In what the court agreed was "an unusual case", Deputy Bailiff Robert MacRae said that the dispute between the company’s shareholders Kenneth and Robert Gibbons – leading to a property in Halkett Street standing vacant – was "unlikely to be in the best interests of either [brother]".
Granting Kenneth Gibbons' application to wind up the company, Mr MacRae said: "The court is entitled, in our view, to take into account the age and likely stress on both men of these proceedings and their effect on the company and its underlying assets."
83-year-old Kenneth Gibbons had previously brought a representation to the Royal Court in 2016.
The court heard that relations between the brothers had deteriorated to the extent that they had only seen each other twice in more than two-and-a-half years, and Robert – the younger brother by seven years – had been difficult to locate and had failed to respond to correspondence about the proceedings.
As a consequence, Advocate Lynne Calder was appointed amicus curiae as assist the court.
She filed an affidavit describing her efforts to contact Robert Gibbons, culminating in a meeting at which he became "very animated" and told her he wanted nothing to do with the case, that he was unfit to attend the trial and that the proceedings had made him very ill.
In court, Kenneth Gibbons gave evidence that the administration of the company had become impossible.

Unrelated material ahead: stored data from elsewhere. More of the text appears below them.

-- ==== Sys2Proof/Tests/Slice0.lean ====
section
/-! SUPPORT. Tests: words written out from the spec's encodings and what they decode to, ill-formed terms that the checks refuse,
and for every statement with hypotheses a concrete state and operands that meet them. Expected values are the spec's. -/

namespace Sys2Proof.Tests

open Sys2Proof.Machine Sys2Proof.Claims

-- One theorem after the other: as many at a time as there are here would need more memory than the check allows.
set_option Elab.async false

/-- Core 0 at the turn of stream S with a task and its context `c`. -/
def at0 (c : Ctx) (turn : Nat := 1) : State :=
  State.reset.setCore 0 { Core.reset with ctx := (Vector.replicate 2 Ctx.reset).set 0 c, turn }

/-- A context with a task at its initial values. -/
def ctx0 : Ctx := { Ctx.reset with task := some bareTask }

/-- Core 0 running a task at its initial values. -/
def run0 : State := at0 ctx0

/-- Core 0 running a task at its initial values, stream `k` changed. -/
def withStream (k : Nat) (f : Stream → Stream) (turn : Nat := 1) : State := at0 (ctx0.setStream k (f (ctx0.stream k))) turn

/-- Fields with an immediate. -/
def immW (n : Nat) : Ins := { Ins.blank with imm := BitVec.ofNat 32 n }

/-- A state whose core 0 holds translations of the first 64 KiB of partition 0 to normal memory, of the next to devices. -/
def mapped (s : State) : State :=
  s.setCore 0 { s.core 0 with
    tlb := [{ asn := 0, va := 0, size := 0x10000, pa := 0, r := true, w := true, x := true, attr := 0 },
            { asn := 0, va := 0x10000, size := 0x10000, pa := 0x3F00_0000_0000, r := true, w := true, x := true, attr := 1 }] }

/-- An effect in flight, due at cycle 0. -/
def flightOf (e : Effect) : Flight :=
  { seq := 0, stream := 0, issued := 0, land := 0, bound := 0, pc := 0, word := 0, tag := 0, eff := e,
    a := 0, b := 0, c := 0, ready := some 0, done := false, back := none }

/-! Witnesses: scalar instructions, issue and transfers. -/

theorem witness_mayIssue : run0.mayIssue Ins.blank = true := by decide

theorem witness_registerOnlyFrame : ∃ t, exec (.add Ins.blank) run0 = .next t := ⟨_, rfl⟩
theorem witness_registerOnlyFrame_post : ∃ t, exec (.post { Ins.blank with sa := .e 31 }) run0 = .next t := ⟨_, rfl⟩

theorem witness_issueEnters : Ins.blank.tok = ⟨false, false, false, false⟩ := rfl

theorem witness_landingCycle :
    ({ ctx0 with exposed := true } : Ctx).exposed = true ∧ ctx0.exposed = false ∧
    (Effect.reg (.x 0 1) 5).shares (.reg (.x 0 1) 9) = true := by decide

theorem witness_br_aligned :
    MayPass run0 Ins.blank ∧ branchTarget run0 Ins.blank (run0.streamOf Ins.blank) % 4 = 0 := by
  unfold MayPass; decide

theorem witness_br_misaligned :
    let s := withStream 0 fun t => { t with pc := 2 }
    MayPass s Ins.blank ∧ branchTarget s Ins.blank (s.streamOf Ins.blank) % 4 ≠ 0 := by
  unfold MayPass; decide

/-- BF with b0 clear is taken, to the last aligned address below 2^48; BT is not. -/
theorem witness_instance_goes :
    let s := withStream 0 fun t => { t with pc := 2 ^ 48 - 4 }
    MayPass s Ins.blank ∧ s.streamOf Ins.blank = 0 ∧ s.ctx.outcomes.length < 64 ∧
    s.ctx.blocked 0 [.b (condOf Ins.blank)] = false ∧ (!s.readB (condOf Ins.blank) 0) = true ∧
    s.readB (condOf Ins.blank) 0 = false ∧ branchTarget s Ins.blank 0 = 2 ^ 48 - 4 := by
  unfold MayPass; decide

theorem witness_instance_misaligned :
    let s := withStream 0 fun t => { t with pc := 2 }
    MayPass s Ins.blank ∧ (!s.readB (condOf Ins.blank) 0) = true ∧ branchTarget s Ins.blank 0 < 2 ^ 48 ∧
    branchTarget s Ins.blank 0 % 4 ≠ 0 ∧ s.ctx.blocked 0 [.b (condOf Ins.blank)] = false := by
  unfold MayPass; decide

/-- JR of a register that holds 2^48. -/
theorem witness_instance_far :
    let s := withStream 0 fun t => { t with x := t.x.set 1 0x1000000000000 }
    let w : Ins := { Ins.blank with sa := .x 1 }
    MayPass s w ∧ s.streamOf w = 0 ∧ s.ctx.blocked 0 (s.ctx.srcRes 0 w.sa) = false ∧ (s.srcA 0 0 w + immOf w).toNat = 2 ^ 48 := by
  unfold MayPass; decide

theorem witness_follow_waits :
    let s := at0 ctx0 2
    let w : Ins := { Ins.blank with tag := .L }
    MayPass s w ∧ s.streamOf w ≠ 0 ∧ s.ctx.outcomeFor (s.streamOf w) = none := by
  unfold MayPass; decide

theorem witness_follow_goes :
    let o : Sys2Proof.Machine.Outcome := { inst := 1, taken := true, target := 64 }
    let s := at0 { ctx0 with outcomes := [o] } 2
    let w : Ins := { Ins.blank with tag := .L }
    MayPass s w ∧ s.streamOf w ≠ 0 ∧ s.streamOf w < 5 ∧ s.ctx.outcomeFor (s.streamOf w) = some o := by
  unfold MayPass; decide

/-- A body of one 4-byte instruction, 1 and 0 trips; seven loops open. -/
theorem witness_loop :
    let l : LoopEntry := { trips := 1, stop := 64, start := 4 }
    let s := withStream 0 fun t => { t with loops := List.replicate 7 l }
    let t := s.ctx.stream 0
    MayPass s Ins.blank ∧ t.loops.length < 8 ∧
    ∀ w ∈ [immW 0x10004, immW 0x00004], bits w.imm.toNat 15 0 ≠ 0 ∧
      t.pc + w.len.bytes < t.pc + 4 * bits w.imm.toNat 15 0 ∧ t.pc + 4 * bits w.imm.toNat 15 0 ≤ 64 := by
  unfold MayPass; decide

theorem witness_loop_depth :
    let l : LoopEntry := { trips := 1, stop := 64, start := 4 }
    let s := withStream 0 fun t => { t with loops := List.replicate 8 l }
    MayPass s (immW 0x10004) ∧ 8 ≤ (s.ctx.stream 0).loops.length ∧
    (s.ctx.stream 0).loops.head?.map (fun t => decide (16 ≤ t.stop)) = some true := by
  unfold MayPass; decide

theorem witness_loop_illegal : bits (immW 0x10000).imm.toNat 15 0 = 0 ∧ MayPass run0 (immW 0x10000) := by
  unfold MayPass; decide

theorem witness_barriers :
    MayPass run0 Ins.blank ∧ run0.ctx.issuedCount (run0.here.turn - 1) < 64 ∧ run0.ctx.handler = false ∧
    run0.here.turn - 1 = 0 ∧ (at0 { ctx0 with handler := true }).ctx.handler = true ∧
    (at0 { ctx0 with handler := true }).ctx.issuedCount 0 < 64 := by
  unfold MayPass; decide

/-! Witnesses: system registers, events, memory. -/

theorem witness_mfsr :
    run0.mayIssue (immW 0x030) [.sys 0x030] = true ∧ (0x030 : Nat) ∉ handlerRegs ∧
    run0.mayIssue (immW 0x021) [.sys 0x021] = true ∧ (immW 0x021).imm.toNat ∈ handlerRegs ∧ run0.ctx.handler = false ∧
    run0.mayIssue (immW 0x044) [.sys 0x044] = true ∧ (immW 0x044).imm.toNat ∉ listedRegs := by decide

theorem witness_mfsr_handler :
    let s := at0 { ctx0 with handler := true }
    s.mayIssue (immW 0x040) [.sys 0x040] = true ∧ s.mayIssue (immW 0x043) [.sys 0x043] = true ∧ s.ctx.handler = true := by decide

/-- SLIP at its least and greatest value. -/
theorem witness_mtsr :
    ∀ v ∈ [16, 4096], let s := withStream 0 fun t => { t with x := t.x.set 1 (BitVec.ofNat 64 v) }
      let w : Ins := { Ins.blank with sa := .x 1 }
      s.mayIssue w = true ∧ w.imm.toNat ∈ [0x000, 0x001, 0x002, 0x003] ∧ 16 ≤ bits (s.opA w).toNat 12 0 ∧
      bits (s.opA w).toNat 12 0 ≤ 4096 := by decide

theorem witness_mtsr_handler :
    let s := at0 { ctx0 with handler := true }
    s.mayIssue (immW 0x020) = true ∧ s.ctx.handler = true ∧ (s.opA (immW 0x020)).toNat % 4 = 0 ∧
    run0.mayIssue (immW 0x040) = true ∧ (immW 0x040).imm.toNat ∈ handlerRegs ∧ run0.ctx.handler = false := by decide

/-- A SLIP of 0 is not admitted; CYCLE is read-only. -/
theorem witness_mtsr_refused :
    run0.mayIssue (immW 0x000) = true ∧ ¬ 16 ≤ bits (run0.opA (immW 0x000)).toNat 12 0 ∧
    run0.mayIssue (immW 0x010) = true ∧ (immW 0x010).imm.toNat ∉ [0x000, 0x001, 0x002, 0x003] ∧ run0.ctx.handler = false := by decide

theorem witness_brk :
    run0.mayIssue Ins.blank = true ∧ (run0.ctx.stream 0).passBrk = false ∧ run0.ctx.dbg.brk = false ∧
    (at0 { ctx0 with dbg := { ctx0.dbg with brk := true } }).ctx.dbg.brk = true ∧
    (at0 { ctx0 with dbg := { ctx0.dbg with brk := true } }).mayIssue Ins.blank = true := by decide

theorem witness_brk_passes :
    let s := withStream 0 fun t => { t with passBrk := true }
    s.mayIssue Ins.blank = true ∧ (s.ctx.stream 0).passBrk = true := by decide

/-- Event 31 holds one count; AWAIT of one goes on, of two waits. -/
theorem witness_events :
    let s := at0 { ctx0 with events := ctx0.events.set 31 1 }
    ∀ n ∈ [1, 2], let w : Ins := { immW n with sa := .e 31 }
      s.mayIssue { w with pred := 0 } = true ∧ (vget 0 s.ctx.events 31).toNat = 1 ∧
      (s.ctx.stream (s.streamOf w)).redo = none := by decide

/-- The last aligned word below the grant's end. -/
theorem witness_scratchpad :
    let s := at0 ({ ctx0 with spadGrant := 0x1000 }.setStream 0 { ctx0.stream 0 with x := (ctx0.stream 0).x.set 1 0xFF8 })
    let w : Ins := { Ins.blank with sa := .x 1, mod := 1 }
    s.mayIssue w = true ∧ addrOf s w = 0xFF8 ∧ addrOf s w % 8 = 0 ∧ addrOf s w + 8 ≤ min s.ctx.spadGrant 0x20_0000 := by decide

/-- The first aligned word past the grant, and a misaligned one. -/
theorem witness_scratchpad_traps :
    let s := at0 { ctx0 with spadGrant := 0x1000 }
    ∀ w ∈ [{ immW 0x1000 with mod := 1 }, { immW 0x1001 with mod := 1 }],
      s.mayIssue w = true ∧ min s.ctx.spadGrant 0x20_0000 < addrOf s w + 1 ∧ (addrOf s (immW 0x1001)) % 2 ≠ 0 := by decide

theorem witness_load_memory :
    let s := mapped run0
    s.mayIssue (immW 0xFFF8) = true ∧ addrOf s (immW 0xFFF8) % 8 = 0 ∧
    ∃ ph s1, s.translate s.focus s.asn (addrOf s (immW 0xFFF8)) .read = (.ok ph, s1) ∧ ph.attr = 0 ∧
      s1.readPoison s1.focus s1.asn (addrOf s (immW 0xFFF8)) ph.pa (lineFuel 8) 8 = none := ⟨by decide, by decide, _, _, rfl, rfl, rfl⟩

/-- The attribute of the page that an access finds. -/
def attrAt (s : State) (ea : Nat) (acc : Acc) : Option Nat :=
  match (s.translate s.focus s.asn ea acc).1 with
  | .ok ph => some ph.attr
  | .error _ => none

theorem attrAt_some {s : State} {ea k : Nat} {acc : Acc} (h : attrAt s ea acc = some k) :
    ∃ ph s1, s.translate s.focus s.asn ea acc = (.ok ph, s1) ∧ ph.attr = k := by
  unfold attrAt at h
  split at h
  · next ph hp => exact ⟨ph, (s.translate s.focus s.asn ea acc).2, by rw [← hp], by simpa using h⟩
  · simp at h

theorem witness_load_device :
    let s := mapped run0
    let w : Ins := { immW 0x10000 with dst := .x 1 }
    s.mayIssue w = true ∧ addrOf s w % 8 = 0 ∧ s.ctx.target (s.streamOf w) w.dst = some (.x 0 1) ∧
    ∃ ph s1, s.translate s.focus s.asn (addrOf s w) .read = (.ok ph, s1) ∧ ph.attr = 1 :=
  ⟨by decide, by decide, by decide, attrAt_some (by decide +kernel)⟩

/-- Aligned stores to the last word of normal memory and the first of a device. -/
theorem witness_store_memory :
    let s := mapped run0
    s.mayIssue (immW 0xFFF8) = true ∧ addrOf s (immW 0xFFF8) % 8 = 0 ∧ addrOf s (immW 0x10000) % 8 = 0 ∧
    (∃ ph s1, s.translate s.focus s.asn (addrOf s (immW 0xFFF8)) .write = (.ok ph, s1) ∧ ph.attr = 0) ∧
    ∃ ph s1, s.translate s.focus s.asn (addrOf s (immW 0x10000)) .write = (.ok ph, s1) ∧ ph.attr = 1 :=
  ⟨by decide, by decide, by decide, attrAt_some (by decide +kernel), attrAt_some (by decide +kernel)⟩

theorem witness_scalarAccessFrame : ∃ t, exec (.ld64 { Ins.blank with mod := 1 }) run0 = .next t := ⟨_, rfl⟩

theorem witness_spadStoreLands :
    ((storedCells 0 0 2 0x1234).map (·.pa)).Nodup ∧
    (flightOf (.store true (storedCells 0 0 2 0x1234))).eff = .store true (storedCells 0 0 2 0x1234) := by decide

theorem witness_ownStoresSeen :
    let f := flightOf (.store true (storedCells 0 0 2 0x1234))
    ({ ctx0 with flights := [f] } : Ctx).flights = [] ++ [f] ∧ f.stream = 0 ∧ f.done = false ∧
    ∃ x ∈ storedCells 0 0 2 0x1234, x.pa = [1, 2].getD 0 0 ∧ [1, 2].getD 1 0 ∉ (storedCells 0 0 2 0x1234).map (·.pa) := by
  exact ⟨rfl, rfl, rfl, ⟨1, 1, 0x12, 0xFF⟩, by decide, by decide, by decide⟩

theorem witness_atomic_misaligned :
    run0.mayIssue (immW 4) = true ∧ addrOf run0 (immW 4) % (if (immW 4).mod.getLsbD 0 then 4 else 8) ≠ 0 := by decide

theorem witness_ldblk_misaligned :
    let s := withStream 0 fun t => { t with x := t.x.set 1 64 }
    ∀ n ∈ [1, 64], let w : Ins := { immW n with sa := .x 1 }
      s.mayIssue w = true ∧ w.imm.toNat ≠ 0 ∧ w.imm.toNat ≤ 64 ∧ (s.opA w).toNat % 128 ≠ 0 := by decide

/-- LDLK of the last word of the grant, free; STUL of a word that is held, and of one that is not. -/
theorem witness_locks :
    let s := at0 { ctx0 with spadGrant := 0x1000, lockL := some 0xFF8 }
    let w : Ins := { immW 0xFF8 with dst := .x 1 }
    s.mayIssue w = true ∧ addrOf s w % 8 = 0 ∧ addrOf s w + 8 ≤ min s.ctx.spadGrant 0x20_0000 ∧
    s.ctx.lockOf (s.streamOf w) = none ∧ s.ctx.lockWaits (s.streamOf w) = false ∧
    s.ctx.target (s.streamOf w) w.dst = some (.x 0 1) ∧ s.ctx.lockL = some (addrOf s w) ∧
    s.ctx.lockS ≠ some (addrOf s (immW 0)) ∧ s.ctx.lockL ≠ some (addrOf s (immW 0)) ∧
    (at0 { ctx0 with lockS := some 8 }).ctx.lockOf 0 ≠ none := by decide

theorem witness_ldblk :
    let s := mapped run0
    s.mayIssue (immW 64) = true ∧ (s.opA (immW 64)).toNat % 128 = 0 ∧ ∃ ps s1,
      s.translateRange s.focus s.asn (s.opA (immW 64)).toNat .read (pageFuel (128 * 64)) (128 * 64) = (.ok ps, s1) ∧
      ∀ p ∈ ps, p.ph.attr = 0 := ⟨by decide, by decide, _, _, rfl, by decide⟩

theorem witness_ldblk_count : (immW 0).imm.toNat = 0 ∧ 64 < (immW 65).imm.toNat := by decide

theorem witness_atomic :
    let s := mapped run0
    s.mayIssue (immW 8) = true ∧ addrOf s (immW 8) % 8 = 0 ∧ ∃ ph0 s1 ph s2,
      s.translate s.focus s.asn (addrOf s (immW 8)) .read = (.ok ph0, s1) ∧
      s1.translate s1.focus s1.asn (addrOf s (immW 8)) .write = (.ok ph, s2) ∧ ph.attr = 0 ∧ ph.pa % 8 = 0 ∧
      ph.pa / 32 * 32 ∉ ((s2.forceStores fun f => f.stream = 0).writeBack s2.focus fun l => l = ph.pa / 128).die.poison :=
  ⟨by decide, by decide, _, _, _, _, rfl, rfl, rfl, rfl, by decide⟩

/-! Witnesses: landings. -/

/-- Core 0 at the start of a cycle with one effect due. -/
def landing (e : Effect) : State := at0 { ctx0 with flights := [flightOf e] } 0
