-- ==== Sys2Proof/Word.lean ====
section
/-! DEFINITION. The word types of the encoder: the 16-bit request word (rule R46) and the 32-bit
words `bits` and `clear_mask` (rule R22). Bit 0 is the least significant bit of every word (R8). -/

namespace Sys2Proof

/-- A request word `REQ[15:0]` (rules R46, R47). -/
abbrev ReqWord := BitVec 16

/-- A 32-bit word: `bits`, `clear_mask`, or a register of the addressed block (rules R7, R22). -/
abbrev Word32 := BitVec 32

end Sys2Proof
end

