-- ==== Sys2Proof/Tests/Slice0.lean ====
section
/-! SUPPORT. Small tests, each expected value from the spec (95_test_vectors.md unless another rule is
named), and for each statement with hypotheses a witness that meets them. -/

open Sys2Proof Sys2Proof.Machine

namespace Sys2Proof.Tests

/-! ## The well-formedness check refuses an ill-formed term -/

theorem test_wellFormed_refuses_pin_256 : ¬(Instr.offsetFsel 256).WellFormed := by decide
theorem test_wellFormed_refuses_pack_pin_300 : ¬(Instr.pack .output 300).WellFormed := by decide
theorem test_wellFormed_admits_pin_255 : (Instr.pack .alt3 255).WellFormed := by decide

/-! ## Decoding: words written out from R47 and R56, one for every constructor -/

/-- What a word decodes to, if anything. -/
def decoded (w : ReqWord) : Option Instr := (decode w).toOption

theorem test_decode_fsel : decoded 0b0000000000101101#16 = some (.offsetFsel 45) := by decide
theorem test_decode_set : decoded 0b0000100000101101#16 = some (.offsetSet 45) := by decide
theorem test_decode_clr : decoded 0b0001000000010001#16 = some (.offsetClr 17) := by decide
theorem test_decode_lev : decoded 0b0001100000101000#16 = some (.offsetLev 40) := by decide
theorem test_decode_eds : decoded 0b0010000000000100#16 = some (.offsetEds 4) := by decide
theorem test_decode_ren : decoded 0b0010100000100001#16 = some (.offsetRen 33) := by decide
theorem test_decode_fen : decoded 0b0011000000011111#16 = some (.offsetFen 31) := by decide
theorem test_decode_hen : decoded 0b0011100000100000#16 = some (.offsetHen 32) := by decide
theorem test_decode_len : decoded 0b0100000000000000#16 = some (.offsetLen 0) := by decide
theorem test_decode_aren : decoded 0b0100100000111001#16 = some (.offsetAren 57) := by decide
theorem test_decode_afen : decoded 0b0101000000001100#16 = some (.offsetAfen 12) := by decide
theorem test_decode_pud : decoded 0b0101100000011000#16 = some (.offsetPud 24) := by decide
theorem test_decode_pack : decoded 0b1000000100100000#16 = some (.pack .output 32) := by decide
theorem test_decode_ignores_func : decoded 0b0000011100101101#16 = some (.offsetFsel 45) := by decide
theorem test_decode_ignores_kind : decoded 0b1111100100100000#16 = some (.pack .output 32) := by decide
theorem test_decode_refuses_kind_12 : decoded 0x6000#16 = none := by decide
theorem test_decode_refuses_kind_15 : decoded 0x7FFF#16 = none := by decide
theorem test_encode_pack : encode (.pack .alt1 45) = 0x852D#16 := by decide
theorem test_encode_afen : encode (.offsetAfen 255) = 0x50FF#16 := by decide
theorem test_decodeTableWord_pud : decodeTableWord 16 0x5F18 = some (.offsetPud 24) := by decide

/-! ## Results, on the word, in the reset state -/

/-- The result of a request word. -/
def answerOf (w : ReqWord) : Option Result :=
  match execWord w State.reset with
  | .next s => s.response
  | .fault _ => none
  | .refused _ => none

theorem test_fsel_31 : answerOf 0x001F#16 = some (.offset 0x0C) := by decide
theorem test_fsel_58 : answerOf 0x003A#16 = some (.fault .pinDomain) := by decide
theorem test_set_45 : answerOf 0x082D#16 = some (.offset 0x20) := by decide
theorem test_set_63 : answerOf 0x083F#16 = some (.fault .pinDomain) := by decide
theorem test_clr_31 : answerOf 0x101F#16 = some (.offset 0x28) := by decide
theorem test_lev_32 : answerOf 0x1820#16 = some (.offset 0x38) := by decide
theorem test_lev_128 : answerOf 0x1880#16 = some (.fault .pinDomain) := by decide
theorem test_eds_32 : answerOf 0x2020#16 = some (.offset 0x44) := by decide
theorem test_ren_33 : answerOf 0x2821#16 = some (.offset 0x50) := by decide
theorem test_fen_57 : answerOf 0x3039#16 = some (.offset 0x5C) := by decide
theorem test_hen_31 : answerOf 0x381F#16 = some (.offset 0x64) := by decide
theorem test_len_32 : answerOf 0x4020#16 = some (.offset 0x74) := by decide
theorem test_aren_57 : answerOf 0x4839#16 = some (.offset 0x80) := by decide
theorem test_afen_12 : answerOf 0x500C#16 = some (.offset 0x88) := by decide
theorem test_pud_15 : answerOf 0x580F#16 = some (.offset 0xE4) := by decide
theorem test_pud_64 : answerOf 0x5840#16 = some (.fault .pinDomain) := by decide
theorem test_pack_alt5_23 : answerOf 0x8217#16 = some (.packed 0x00000400 0xFFFFF1FF) := by decide
theorem test_pack_alt3_9 : answerOf 0x8709#16 = some (.packed 0x38000000 0xC7FFFFFF) := by decide
theorem test_illegal_beats_pin : answerOf 0x78FF#16 = some (.fault .illegalKind) := by decide

/-! ## Ports, steps, the assembler, the environment layer -/

/-- A state in which requester 7 has word `w` waiting before a second request of its own and one of
requester 8. -/
def waiting (w : ReqWord) : State := (State.reset.present 7 [w, 0x1838#16]).present 8 [0x1800#16]

/-- The state a step leads to. -/
def stepped (s : State) : State :=
  match step s with
  | .next t => t
  | .fault _ => s
  | .refused _ => s

/-- Program 3, step 3: the fault ends requester 7's run; requester 8 is served next. -/
theorem test_fault_ends_own_run_only :
    (stepped (waiting 0x183A#16)).live = [⟨8, 0x1800#16⟩] := by decide
theorem test_step_logs_the_answer :
    (stepped (waiting 0x183A#16)).log = [⟨7, 0x183A#16, .fault .pinDomain⟩] := by decide
theorem test_valid_request_keeps_the_run :
    (stepped (waiting 0x1839#16)).live = [⟨7, 0x1838#16⟩, ⟨8, 0x1800#16⟩] := by decide
theorem test_ports_of_a_fault : (stepped (waiting 0x60FF#16)).outputs.cause = 2#2 := by decide
theorem test_ports_of_an_offset : (stepped (waiting 0x1839#16)).outputs.offset = 0x38#8 := by decide
theorem test_reset_has_no_step : step State.reset = .fault .noRequest := rfl
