-- ==== Sys2Proof/Machine/Core.lean ====
section
/-! DEFINITION. The machine as the host sees it. -/

def Sys2Proof.core : Host.Core :=
  { State := Sys2Proof.Machine.State
    Fault := Sys2Proof.Machine.Fault
    Refusal := Sys2Proof.Machine.Refusal
    step := Sys2Proof.Machine.step
    reset := Sys2Proof.Machine.State.reset }
end

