-- ==== Sys2Proof/Machine/Observe.lean ====
section
/-! DEFINITION. The text form of the output log (10_state.md R16). Presentation only: the modelled
observable is the 8-bit value in `out`. Digits without leading zeros and the byte 0x0A are PRESUMED by
the spec (G1, G4, D7; log entry 11). -/

namespace Sys2Proof.Machine

/-- The ASCII code of a character. -/
def ascii (c : Char) : Byte := BitVec.ofNat 8 c.toNat

/-- The ASCII code of a decimal digit, for `d` below 10. -/
def digitByte (d : Nat) : Byte := BitVec.ofNat 8 (0x30 + d)

/-- The decimal numeral of a byte, most significant digit first, no sign, no leading zeros (R16). -/
def decimal (v : Byte) : List Byte :=
  let n := v.toNat
  if n < 10 then [digitByte n]
  else if n < 100 then [digitByte (n / 10), digitByte (n % 10)]
  else [digitByte (n / 100), digitByte (n / 10 % 10), digitByte (n % 10)]

/-- The line terminator (R16, D7). -/
def newline : Byte := 0x0A#8

/-- The line an entry of the output log stands for (R16). -/
def printLine (v : Byte) : List Byte := decimal v ++ [newline]

/-- The text of the whole output stream (R16). -/
def State.outText (s : State) : List Byte := s.out.flatMap printLine

end Sys2Proof.Machine
end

When the two brothers attended a meeting at the Jersey Financial Services Commission in December 2021, Robert identified himself as the company’s only director and secretary, while a previous annual return still showed their late father, who died in 1972, as a director and beneficial owner. The younger brother resisted a request from Kenneth to appoint him as second director.
Although premises owned by Monarch Investments in Market Street were being let out and rent received, those in Halkett Place had been empty for more than a year because of lack of repairs.
Kenneth had been obliged to approach Revenue Jersey to persuade them to stay proceedings to recover a £20,000 tax liability, and he had also intervened to ensure that unpaid parish rates were finally settled. As minority shareholder, he had been unable to change the board structure, leaving what his counsel Advocate Gregory Herold-Howes and Advocate Calder agreed was a company that was "paralysed".
Giving judgment, the Deputy Bailiff – who was sitting with Jurats Andrew Cornish and Alison Opfermann – ordered that the company should be wound up and a liquidator appointed.
He directed that Kenneth Gibbons’ costs should be paid from the company’s assets.
"We are satisfied that these circumstances are sufficient to prompt a just and equitable winding up of the company... It has not been found that Robert lacks capacity and accordingly he remains the sole director and principal shareholder of a company which is diminishing in value as a consequence of his neglect. The breakdown of the relationship between brothers has been total....There are no practical alternatives to winding up on the just and equitable basis," concluded Mr MacRae.